The results of the present investigation revealed that the encapsulated nano-liposome/colistin “COE/colistin” (5 µg/mL each) showed potent antimicrobial and antibiofilm activities, with an IZ diameter, MIB, MBC, and MBEC values of 33.5 mm, 25, 50, and 50 µg/mL, respectively, when used against S. aureus (Table 5). The bacterial lethality curve presented in Figure 4 proves the superior effect of the prepared COE/colistin 5 with complete bacterial eradication after 12 h incubation. Further analyses that applied TEM were performed to assess the possible antimicrobial effect of the prepared nanoliposomes. The results presented in Figure 5 indicated that the nanoparticles were adsorbed to the cell surface, followed by cell penetration and interaction with the intracellular components, whereupon the cells turned into ghost cells. Zhang et al. [29] elucidated the mechanism of the antibacterial action of cinnamon oil when used against E. coli and S. aureus by observing any significant changes to cell permeability and membrane integrity. Zhang et al. [29] and Yap et al. [22] attributed the synergistic effect between cinnamon oil and meropenem to a postulated mode of action of cinnamon oil that eventually facilitated the influx of meropenem.
The SEM analysis of the control biofilm revealed that the bacterial culture of S. aureus exhibited the expected normal cellular morphology, with smooth cell surfaces, and the bacterial cells were arranged in a noticeable exopolysaccharide matrix (Figure 6). When under the same growth conditions but in the presence of nanoliposome-encapsulated COE/C, the S. aureus-treated biofilm showed dramatically restricted bacterial colonization. The biofilm formation was markedly uneven, with visible changes in the cellular morphology, and microbial colonization was inhibited. It was clear that the prepared nanoformula had penetrated the pre-formed biofilm and eradicated the microbial cells. The degradation of established biofilms occurs either by inhibiting the growth of the formed bacteria or by detaching the living cells (Figure 6). Biofilm formation plays an essential role in enabling bacteria to invade the host’s immune defenses and in increasing antibiotic resistance, which encourages the persistence of microbial infections [30]. The highest antibiofilm and antimicrobial activities of essential oils are attributed to their high proportion of phenols and aldehydes. Hydrophobicity impacts EO activity by increasing cell permeability, resulting in cell leakage [31]. Most EOs, including cinnamon oil, cause lipopolysaccharides release, ATP balance change, quorum sensing inhibition, DNA disruption and internal cytoplasmic changes, such as the coagulation of cytoplasmic material [31].

3. Materials and Methods

3.1. Extraction of Bioactive Material

A conventional hydrodistillation method was used for the extraction of essential oil from Cinnamomum verum (cinnamon) bark, Zingiber officinale (ginger) roots, Foeniculum vulgare (fennel) leaves, Lavandula angustifolia (lavender) leaves, Salvia rosmarinus (rosemary) leaves, Citrus limon (lemon) peel, Geranium sanguineum (geranium) flowers, and Melaleuca alternifolia (tea tree) leaves [32].
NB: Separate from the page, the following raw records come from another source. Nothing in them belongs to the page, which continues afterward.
-- ==== Sys2Proof/Laws/Sound.lean ====
section
/-! SUPPORT. Every operation of the model keeps `Sound`: the epochs in their order and the Ledger's array in its canonical form. One
lemma per operation, `<operation>_sound`, in the order of the operations; an operation that answers a state in an option, in a pair
or as an outcome says it of that state. What a command does, exec's arms, is put together from these: unfold the arm, then apply
them as the lemmas here do. -/


set_option linter.unusedTactic false
set_option linter.unreachableTactic false

namespace Sys2Proof.Machine

/-- A state answered in an option is sound. -/
structure SoundO (o : Option State) : Prop where
  out : ∀ t, o = some t → Sound t
/-- A state answered beside a value, in an option, is sound. -/
structure SoundOP {α : Type} (o : Option (α × State)) : Prop where
  out : ∀ x t, o = some (x, t) → Sound t
/-- A state answered beside a value is sound. -/
structure SoundP {α : Type} (o : α × State) : Prop where
  out : ∀ x t, o = (x, t) → Sound t
/-- A state answered before a value is sound. -/
structure SoundQ {α : Type} (o : State × α) : Prop where
  out : ∀ x t, o = (t, x) → Sound t
/-- A next state is sound. -/
structure SoundR (o : Res State) : Prop where
  out : ∀ t, o = .next t → Sound t
theorem ite_sound {c : Prop} [Decidable c] {a b : State} (ha : Sound a) (hb : Sound b) : Sound (if c then a else b) := by split <;> assumption
theorem soundO_ite {c : Prop} [Decidable c] {a b : Option State} (ha : SoundO a) (hb : SoundO b) : SoundO (if c then a else b) := by split <;> assumption
theorem soundOP_ite {α : Type} {c : Prop} [Decidable c] {a b : Option (α × State)} (ha : SoundOP a) (hb : SoundOP b) : SoundOP (if c then a else b) := by split <;> assumption
theorem soundP_ite {α : Type} {c : Prop} [Decidable c] {a b : α × State} (ha : SoundP a) (hb : SoundP b) : SoundP (if c then a else b) := by split <;> assumption
theorem soundQ_ite {α : Type} {c : Prop} [Decidable c] {a b : State × α} (ha : SoundQ a) (hb : SoundQ b) : SoundQ (if c then a else b) := by split <;> assumption
theorem soundR_ite {c : Prop} [Decidable c] {a b : Res State} (ha : SoundR a) (hb : SoundR b) : SoundR (if c then a else b) := by split <;> assumption
theorem soundO_none : SoundO none := ⟨fun _ e => nomatch e⟩
theorem soundO_some {s : State} (h : Sound s) : SoundO (some s) := ⟨fun _ e => by injection e with e; exact e ▸ h⟩
theorem soundOP_none {α : Type} : SoundOP (none : Option (α × State)) := ⟨fun _ _ e => nomatch e⟩
theorem soundOP_some {α : Type} {x : α} {s : State} (h : Sound s) : SoundOP (some (x, s)) := ⟨fun _ _ e => by injection e with e; injection e with _ e; exact e ▸ h⟩
theorem soundP_mk {α : Type} {x : α} {s : State} (h : Sound s) : SoundP (x, s) := ⟨fun _ _ e => by injection e with _ e; exact e ▸ h⟩
theorem soundQ_mk {α : Type} {x : α} {s : State} (h : Sound s) : SoundQ (s, x) := ⟨fun _ _ e => by injection e with e; exact e ▸ h⟩
theorem soundR_next {s : State} (h : Sound s) : SoundR (.next s) := ⟨fun _ e => by injection e with e; exact e ▸ h⟩

theorem soundO_map {o : Option State} {f : State → State} (h : SoundO o) (g : ∀ s, Sound s → Sound (f s)) : SoundO (o.map f) := by
  cases o with
  | none => exact soundO_none
  | some s => exact soundO_some (g s (h.out s rfl))
theorem soundO_mapP {α : Type} {o : Option (α × State)} {f : α × State → State} (h : SoundOP o) (g : ∀ x s, Sound s → Sound (f (x, s))) : SoundO (o.map f) := by
  cases o with
  | none => exact soundO_none
  | some s => exact soundO_some (g s.1 s.2 (h.out s.1 s.2 rfl))
theorem soundOP_map {α : Type} {o : Option State} {f : State → α × State} (h : SoundO o) (g : ∀ s, Sound s → SoundP (f s)) : SoundOP (o.map f) := by
  cases o with
  | none => exact soundOP_none
  | some s => exact ⟨fun x t e => by injection e with e; exact (g s (h.out s rfl)).out x t e⟩
theorem soundOP_mapP {α β : Type} {o : Option (α × State)} {f : α × State → β × State} (h : SoundOP o) (g : ∀ x s, Sound s → SoundP (f (x, s))) : SoundOP (o.map f) := by
  cases o with
  | none => exact soundOP_none
  | some s => exact ⟨fun x t e => by injection e with e; exact (g s.1 s.2 (h.out s.1 s.2 rfl)).out x t e⟩

theorem Sound.couch {s : State} {c : Couch} (h : Sound s) : Sound { s with couch := c } := h
theorem Sound.pendings {s : State} {c : List Instr} (h : Sound s) : Sound { s with pending := c } := h

theorem State.each_epochs {α : Type} {s : State} {l : List α} {f : State → α → State} (g : ∀ s a, (f s a).epochs = s.epochs) : (s.each l f).epochs = s.epochs := by
  unfold State.each
  induction l generalizing s with
  | nil => rfl
  | cons a l ih => exact (ih (s := f s a)).trans (g s a)
theorem pump_epochs {s : State} {t : Nat} : (pump s t).epochs = s.epochs := by
  unfold pump; dsimp only; split
  · rfl
  · exact State.each_epochs fun _ _ => rfl
theorem sendFelt_epochs {s : State} {t : Nat} {m : FeltMsg} : (sendFelt s t m).epochs = s.epochs := pump_epochs
theorem sendAll_epochs {s : State} {m : FeltMsg} : (sendAll s m).epochs = s.epochs := State.each_epochs fun _ _ => sendFelt_epochs
theorem State.onWire_sound {s : State} {f : Wire → Wire} (h : Sound s) : Sound (s.onWire f) := h

theorem State.onCmd_sound {s : State} {f : Cmd → Cmd} (h : Sound s) : Sound (s.onCmd f) := h

theorem State.onCxl_sound {s : State} {f : Cxl → Cxl} (h : Sound s) : Sound (s.onCxl f) := h

theorem State.onEpochs_sound {s : State} {f : Epochs → Epochs} (h : Sound s) (g : Sound s → EpochsInOrder (f s.epochs)) : Sound (s.onEpochs f) := ⟨g h, h.2⟩

theorem State.onRegions_sound {s : State} {f : Regions → Regions} (h : Sound s) : Sound (s.onRegions f) := h

theorem State.onPpu_sound {s : State} {f : Ppu → Ppu} (h : Sound s) : Sound (s.onPpu f) := h

theorem State.onCurd_sound {s : State} {f : Curd → Curd} (h : Sound s) : Sound (s.onCurd f) := h

theorem State.onDeckle_sound {s : State} {f : Deckle → Deckle} (h : Sound s) : Sound (s.onDeckle f) := h

theorem State.onVat_sound {s : State} {f : Vat → Vat} (h : Sound s) : Sound (s.onVat f) := h

theorem State.onReam_sound {s : State} {f : Ream → Ream} (h : Sound s) : Sound (s.onReam f) := h

theorem State.onCouch_sound {s : State} {f : Couch → Couch} (h : Sound s) : Sound (s.onCouch f) := h

theorem State.onFelt_sound {s : State} {f : Felt → Felt} (h : Sound s) : Sound (s.onFelt f) := h

theorem State.onSal_sound {s : State} {f : Sal → Sal} (h : Sound s) : Sound (s.onSal f) := h

theorem State.onCipher_sound {s : State} {f : Cipher → Cipher} (h : Sound s) : Sound (s.onCipher f) := h

theorem State.onCave_sound {s : State} {f : Cave → Cave} (h : Sound s) : Sound (s.onCave f) := h

theorem State.onPower_sound {s : State} {f : Power → Power} (h : Sound s) : Sound (s.onPower f) := h
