theorem chargeFor_kept {page : Nat} {epoch : U32} {port : Nat} {credit : Bool} (h : Kept whole a s) : Kept whole a
    (chargeFor s page epoch port credit) := by
  unfold chargeFor
  extract_lets _ s1
  have h1 : Kept whole a s1 := chargePage_kept h
  exact ite_kept h1 (ite_kept (returnCredit_kept h1) (consumeCredit_kept h1))

theorem writeThrough_kept {q : HostReq} (h : Kept whole a s) : Kept whole a (writeThrough s q) := by
  unfold writeThrough
  extract_lets _ _ _ s1
  have h1 : Kept whole a s1 := updateEvict_kept (setLine_kept (stuckLine_kept h))
  exact park_kept (chargeFor_kept (writeFrame_kept h1))

theorem zeroAllocate_kept {page : Nat} {t : State} (h : Kept whole a s) (e : zeroAllocate s page = some t) : Kept whole a t := by
  obtain ⟨⟨n, u⟩, hn, he⟩ := Option.map_eq_some_iff.1 e
  cases he
  exact putEntry_kept (fillFrame_kept (assignFrame_kept h hn))

theorem poisonAllocate_kept {page : Nat} {t : State} (h : Kept whole a s) (e : poisonAllocate s page = some t) : Kept whole a t := by
  obtain ⟨⟨n, u⟩, hn, he⟩ := Option.map_eq_some_iff.1 e
  cases he
  exact putEntry_kept (fillFrame_kept (assignFrame_kept h hn))

theorem fetchAhead_kept {r : Region} {first depth : Nat} {ascending : Bool} (h : Kept whole a s) : Kept whole a
    (fetchAhead s r first depth ascending) := by
  unfold fetchAhead
  refine ite_kept h (State.each_kept h fun _ _ h => ?_)
  refine ite_kept h ?_
  split
  · exact ite_kept (startFetch_kept h) h
  · exact h

theorem noteMiss_kept {r : Region} {k : Nat} (h : Kept whole a s) : Kept whole a (noteMiss s r k) := by
  unfold noteMiss
  refine ite_kept h ?_
  extract_lets s1
  have h1 : Kept whole a s1 := setRegion_kept h
  exact ite_kept (fetchAhead_kept h1) h1

theorem notePageMiss_kept {q : HostReq} (h : Kept whole a s) : Kept whole a (notePageMiss s q) := by
  unfold notePageMiss
  split
  · split
    · exact ite_kept h (noteMiss_kept h)
    · exact h
  · exact h

theorem serveThrough_kept {q : HostReq} (h : Kept whole a s) : Kept whole a (serveThrough s q) := by
  unfold serveThrough
  refine ite_kept (park_kept h) (ite_kept (waitBlock_kept h) ?_)
  extract_lets s1 s2
  have h1 : Kept whole a s1 := touchDirectory_kept h
  have h2 : Kept whole a s2 := ite_kept h1 (formStaged_kept h1)
  split
  · exact writeThrough_kept h2
  · split
    · split
      · next e1 => exact writeThrough_kept (zeroAllocate_kept h2 e1)
      · exact park_kept h2
    · split
      · next e2 => exact writeThrough_kept (poisonAllocate_kept h2 e2)
      · exact park_kept h2
    · exact park_kept (notePageMiss_kept (startFetch_kept h2))

theorem queueRead_kept {line : Nat} {curd : Bool} (h : Kept whole a s) : Kept whole a (queueRead s line curd) := by
  unfold queueRead
  split
  · exact setDram_kept (rowRequested_kept h)
  · exact h

theorem countDeadline_kept {q : HostReq} (h : Kept whole a s) : Kept whole a (countDeadline s q) := by
  unfold countDeadline
  split
  · exact ite_kept (setRegion_kept h) h
  · exact h

theorem State.eventFor_kept {cls code severity head ld region address : Nat} (h : Kept whole a s) : Kept whole a
    (State.eventFor s cls code severity head ld region address) :=
  postEvent_kept h

theorem answerRead_kept {q : HostReq} {l : Line} (h : Kept whole a s) : Kept whole a (answerRead s q l) := by
  unfold answerRead
  extract_lets dropped
  have h1 : Kept whole a dropped := dropReq_kept h
  have h2 := countDeadline_kept (q := q) (State.emit_kept (o := .readData q.port q.ld q.hostTag l) h1)
  exact ite_kept h1 (ite_kept (State.eventFor_kept h2) h2)

theorem readFrame_kept {q : HostReq} {f : Frame} {wb : Bool} (h : Kept whole a s) : Kept whole a (readFrame s q f wb) := by
  unfold readFrame
  refine ite_kept (turnAway_kept h) (ite_kept ?_ (ite_kept (answerRead_kept h) (park_kept (queueRead_kept h))))
  split
  · next e => exact park_kept (ite_kept (allocateLine_kept h e) (queueRead_kept (allocateLine_kept h e)))
  · exact sliceRetry_kept h

theorem missWrite_kept {q : HostReq} (h : Kept whole a s) : Kept whole a (missWrite s q) := by
  have hd : ∀ {t : State} {l : Line} {was : LineSt}, Kept whole a t →
      Kept whole a (match dirtyLine t q l was with | some s => localPlaced s q | none => sliceRetry t q) := by
    intro t l was h
    split
    · next e => exact localPlaced_kept (dirtyLine_kept h e)
    · exact sliceRetry_kept h
  unfold missWrite
  refine ite_kept (hd h) (ite_kept (waitBlock_kept h) ?_)
  extract_lets s1 s2
  have h1 : Kept whole a s1 := touchDirectory_kept h
  have h2 : Kept whole a s2 := ite_kept h1 (formStaged_kept h1)
  split
  · exact readFrame_kept h2
  · split
    · exact hd h2
    · exact hd h2
    · split
      · next e => exact park_kept (notePageMiss_kept (startFetch_kept (allocateLine_kept h2 e)))
      · exact sliceRetry_kept h2

theorem missMarked_kept {q : HostReq} (h : Kept whole a s) : Kept whole a (missMarked s q) :=
  ite_kept (waitBlock_kept h) (ite_kept (serveThrough_kept h) (missWrite_kept h))

theorem serveBack_kept {q : HostReq} (h : Kept whole a s) : Kept whole a (serveBack s q) := by
  unfold serveBack
  split
  · refine ite_kept (park_kept h) ?_
    split
    · next e1 => exact localPlaced_kept (dirtyLine_kept h e1)
    · exact sliceRetry_kept h
  · split
    · refine ite_kept ?_ (missMarked_kept (State.onCurd_kept h))
      split
      · next e2 => exact localPlaced_kept (dirtyLine_kept h e2)
      · exact sliceRetry_kept h
    · exact missMarked_kept h

theorem serveWrite_kept {q : HostReq} (h : Kept whole a s) : Kept whole a (serveWrite s q) :=
  ite_kept (serveStage_kept h) (ite_kept (serveBack_kept h) (serveThrough_kept h))

theorem markInjected_kept {n : Nat} (h : Kept whole a s) : Kept whole a (markInjected n s) := State.onLog_kept h

theorem spendInjection_kept {u : UnitId} {kind : Nat} (h : Kept whole a s) : Kept whole a (spendInjection s u kind) := State.onCmd_kept h

theorem withInjection_kept {u : UnitId} {kind : Nat} {f : State → State} (h : Kept whole a s) (g : ∀ s, Kept whole a s → Kept whole a (f s)) :
    Kept whole a (withInjection s u kind f) :=
  ite_kept (markInjected_kept (g _ (spendInjection_kept h))) (g _ h)

theorem bypassSlices_kept (h : Kept whole a s) : Kept whole a (bypassSlices s) := by
  unfold bypassSlices
  refine State.each_kept h fun _ _ h => ?_
  split
  · exact ite_kept (State.onCurd_kept (unroute_kept (State.onUnits_kept h))) h
  · exact h

theorem fenceSlice_kept {i : Nat} (h : Kept whole a s) : Kept whole a (fenceSlice s i) :=
  bypassSlices_kept (walkDrain_kept (State.onUnits_kept (setUnit_kept (endInjections_kept h))))

theorem failSlice_kept {i : Nat} (h : Kept whole a s) : Kept whole a (failSlice s i) := ite_kept h (State.event_kept (fenceSlice_kept h))

theorem sliceSpoiled_kept {i : Nat} (h : Kept whole a s) : Kept whole a (sliceSpoiled s i) := by
  unfold sliceSpoiled
  extract_lets s1
  have h1 : Kept whole a s1 := State.onCurd_kept (countError_kept h)
  exact ite_kept (failSlice_kept h1) h1

theorem dropLine_kept {line : Nat} (h : Kept whole a s) : Kept whole a (dropLine s line) := State.onCurd_kept h

theorem poisonDirty_kept {line : Nat} (h : Kept whole a s) : Kept whole a (poisonDirty s line) := by
  unfold poisonDirty
  split
  · split
    · exact h
    · exact sliceSpoiled_kept (dropLine_kept h)
    · exact sliceSpoiled_kept (setLine_kept h)
  · exact sliceSpoiled_kept (State.onCurd_kept h)

theorem spoilLine_kept {line : Nat} (h : Kept whole a s) : Kept whole a (spoilLine s line) := by
  unfold spoilLine
  extract_lets _ s1
  have h1 : Kept whole a s1 := poisonDirty_kept h
  exact ite_kept (State.event_kept h1) h1

theorem readInjected_kept {line : Nat} (h : Kept whole a s) : Kept whole a (readInjected s line) := by
  unfold readInjected
  refine ite_kept h (ite_kept (settleForce_kept (withInjection_kept h fun _ h => sliceCorrected_kept h)) ?_)
  refine ite_kept (settleForce_kept (withInjection_kept h fun _ h => spoilLine_kept h)) ?_
  exact ite_kept (settleForce_kept (withInjection_kept h fun _ h => setLine_kept h)) h

theorem askTwin_kept {q : HostReq} (h : Kept whole a s) : Kept whole a (askTwin s q) := by
  unfold askTwin
  extract_lets _
  split
  · exact h
  · extract_lets _
    split
    · next e => exact sendFelt_kept (keepReq_kept (takeTag_kept h e))

theorem estimateTwin_kept {q : HostReq} (h : Kept whole a s) : Kept whole a (estimateTwin s q) := by
  unfold estimateTwin
  split
  · exact h
  · exact ite_kept (askTwin_kept (State.draw_kept h)) (State.draw_kept h)

theorem waitFetch_kept {q : HostReq} (h : Kept whole a s) : Kept whole a (waitFetch s q) := by
  unfold waitFetch
  extract_lets _ _ _ s1
  have h1 : Kept whole a s1 := park_kept (notePageMiss_kept (startFetch_kept h))
  exact ite_kept h1 (estimateTwin_kept h1)

theorem readUnframed_kept {q : HostReq} {wb : Bool} (h : Kept whole a s) : Kept whole a (readUnframed s q wb) := by
  unfold readUnframed
  extract_lets _
  split
  · exact answerRead_kept h
  · exact answerRead_kept h
  · refine ite_kept ?_ (waitFetch_kept h)
    split
    · next e => exact waitFetch_kept (allocateLine_kept h e)
    · exact sliceRetry_kept h

theorem serveRead_kept {q : HostReq} (h : Kept whole a s) : Kept whole a (serveRead s q) := by
  unfold serveRead
  extract_lets _ _ mode s1 hit s2 s3
  have h1 : Kept whole a s1 := ite_kept h (readInjected_kept h)
  have h2 : Kept whole a s2 := touchDirectory_kept h1
  have h3 : Kept whole a s3 := ite_kept h2 (formStaged_kept h2)
  clear_value s3 s2 hit s1 mode
  split
  · exact ite_kept (park_kept h1) (answerRead_kept (touchWay_kept (stuckAccess_kept h1)))
  · split
    · exact answerRead_kept h1
    · refine ite_kept (waitBlock_kept h1) ?_
      split
      · exact readFrame_kept h3
      · exact readUnframed_kept h3

theorem serve_kept {q : HostReq} (h : Kept whole a s) : Kept whole a (serve s q) :=
  ite_kept (sliceRetry_kept h) (ite_kept (serveWrite_kept h) (serveRead_kept h))

theorem acceptZero_kept {q : HostReq} (h : Kept false a s) : Kept false a (acceptZero s q) := by
  unfold acceptZero
  split
  · next e1 _ =>
      extract_lets _
      split
      · next e2 => exact asyncClose_kept (serve_kept (mirrorWrite_kept (dropReq_kept (ownCredit_kept h e1)) e2))
  · exact h

theorem wakeCredit_kept (h : Kept false a s) : Kept false a (wakeCredit s) := State.each_kept h fun _ _ h => acceptZero_kept h

theorem dropFrame_kept {page : Nat} (h : Kept whole a s) : Kept whole a (dropFrame s page) := State.onPpu_kept h

theorem dropPrefetches_kept (h : Kept whole a s) : Kept whole a (dropPrefetches s) := by
  unfold dropPrefetches
  refine ite_kept h ?_
  refine State.onCmd_kept (State.each_kept (State.onPpu_kept h) fun _ _ h => ?_)
  extract_lets s1
  have h1 : Kept whole a s1 := ite_kept (dropFrame_kept h) h
  exact putQuiet_kept h1

theorem deckleJudge_kept (h : Kept false a s) : Kept false a (deckleJudge s) := by
  unfold deckleJudge
  extract_lets _ _ s1 _ s2 _ s3
  have h1 : Kept false a s1 := State.onDeckle_kept h
  have h2 : Kept false a s2 := ite_kept (State.event_kept h1) h1
  have h3 : Kept false a s3 := ite_kept (State.event_kept h2) h2
  exact wakeCredit_kept (dropPrefetches_kept (State.onDeckle_kept (ite_kept (State.onDeckle_kept (State.event_kept h3)) h3)))

theorem deckleImmediate_kept (h : Kept false a s) : Kept false a (deckleImmediate s) := by
  unfold deckleImmediate
  extract_lets s1 s2
  have h1 : Kept false a s1 := State.onReam_kept h
  have h2 : Kept false a s2 := State.onReam_kept h1
  split
  · split
    · exact deckleJudge_kept (State.onDeckle_kept h2)

theorem fenceEngine_kept {e : Nat} (h : Kept false a s) : Kept false a (fenceEngine s e) := by
  unfold fenceEngine
  refine ite_kept h (ite_kept (State.event_kept (setEngine_kept h)) ?_)
  extract_lets spare _ s1 s2 s3
  have h1 : Kept false a s1 := setEngine_kept (endInjections_kept h)
  have h2 : Kept false a s2 := by
    dsimp only [s2]
    split
    · exact redirectTo_kept (handWork_kept h1)
    · exact h1
  have h3 : Kept false a s3 := clusterOff_kept (State.event_kept h2)
  clear_value s3 s2 s1 spare
  split
  · exact clusterOff_kept (redirectTo_kept (handWork_kept (setEngine_kept h1)))
  · refine ite_kept (clusterOff_kept (State.event_kept h1)) ?_
    exact ite_kept (deckleImmediate_kept h3) h3

theorem offerRest_kept {r : Region} {head ld : Nat} (h : Kept whole a s) : Kept whole a (offerRest s r head ld) := offerRuns_kept h

theorem offerAgain_kept {num head ld : Nat} (h : Kept whole a s) : Kept whole a (offerAgain s num head ld) := by
  unfold offerAgain
  split
  · exact offerRest_kept h
  · exact h

theorem sendOne_kept {m : FeltMsg} (h : Kept whole a s) : Kept whole a (sendOne s m) := by
  unfold sendOne
  split
  · exact sendFelt_kept h
  · exact h

theorem requestChange_kept {num : Nat} {op : Option RegionOpKind} {j : Joined} (h : Kept false a s) : Kept false a
    (requestChange s num op j) := by
  unfold requestChange
  split
  · exact ite_kept (sendOne_kept (State.onFelt_kept h)) (requestClose_kept h)
  · exact requestClose_kept h
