-- ==== Sys2Proof/Machine/Ports.lean ====
section
/-! DEFINITION. The block as hardware (40_pipeline.md R119): a combinational function from the fetched word, `pc` and the
values its collaborators give, to its output ports. A port and its `_valid` bit are one optional value; `kind`, `alu_op` and
`br_cond` are enumerations (log entry 15). -/

namespace Sys2Proof.Machine

/-- The input ports but `clk`, `rst` and `reset_pc`, which are the step and `State.resetAt`. -/
structure PortsIn where
  inst : Word
  rs1Val : Word
  rs2Val : Word
  csrVal : Word
  memRdata : Word
deriving DecidableEq, Repr

/-- The output ports (R119). -/
structure PortsOut where
  pc : Word
  kind : Kind
  aluOp : AluOp
  brCond : BrCond
  rd : Option RegId
  rs1 : Option RegId
  rs2 : Option RegId
  imm : Option Word
  csrIdx : Option CsrIndex
  csrRe : Bool
  aluOut : Word
  result : Word
  memAddr : Word
  memRe : Bool
  memWe : Bool
  memWdata : Word
  gprWe : Bool
  gprWdata : Word
  csrWe : Bool
  csrWdata : Word
  instret : Bool
  nextPc : Word
deriving DecidableEq, Repr

/-- The block (R119): every output is a function of `inst`, `pc`, `rs1_val`, `rs2_val`, `csr_val` and `mem_rdata` only.
`instret` is the pulse of a step that completes. DESIGN CHOICE (log entry 15): these inputs do not show whether the step
completes, so `instret` is true for all of them, and on a step that faults or is refused it means nothing. -/
def block (pc : Word) (p : PortsIn) : PortsOut :=
  let d := { decodeRecord p.inst with rs1Val := p.rs1Val, rs2Val := p.rs2Val, csrVal := p.csrVal }
  let e := execute d pc
  { pc := pc
    kind := d.kind
    aluOp := d.aluOp
    brCond := d.brCond
    rd := d.rd
    rs1 := d.rs1
    rs2 := d.rs2
    imm := d.imm
    csrIdx := d.csrIdx
    csrRe := readsCsr d.kind
    aluOut := Sys2Proof.Machine.aluOut d
    result := e.result
    memAddr := e.addr.getD 0
    memRe := decide (d.kind = .load)
    memWe := decide (d.kind = .store)
    memWdata := p.rs2Val
    gprWe := d.rd.isSome && writesRegister d.kind
    gprWdata := if d.kind = .load then p.memRdata else e.result
    csrWe := decide (d.kind = .csrWrite)
    csrWdata := p.rs1Val
    instret := true
    nextPc := e.nextPc }

end Sys2Proof.Machine
end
3.2. Antimicrobial Effect of Essential Oil Extracts

Antimicrobial activity was carried out using the disc-diffusion method, according to CLSI guidelines [33]. By measuring the lowest inhibitory concentration (MIC) and the minimum bactericidal concentration (MBC), further antibacterial activity was evaluated [34].

3.3. Minimal Biofilm Eradication Concentration (MBEC)

The microbial cultures were grown overnight in Mueller Hinton and Saboraud Dextrose broth for bacterial and fungal strains, respectively. An overnight culture (of each strain under test) at 108 CFU/mL was diluted to 1:100 with a fresh medium for the biofilm assays. The biofilm was allowed to grow for 48 h in a 96-well microtiter plate in both the absence and presence of the prepared oil extracts, which were tested one at a time. The wells were subsequently washed thoroughly with water to remove the free-floating and loosely adherent microbial cells, then the titer-plate wells were fixed with 2% sodium acetate and treated with 0.1 mL of crystal violet (0.4%) for 15 min [35].

3.4. GC–MS (Gas Chromatography–Mass Spectroscopy) Analysis

The chemical analysis and component identification of the oil extract using GC–MS analysis were assessed according to the method developed by Hamza et al. [36].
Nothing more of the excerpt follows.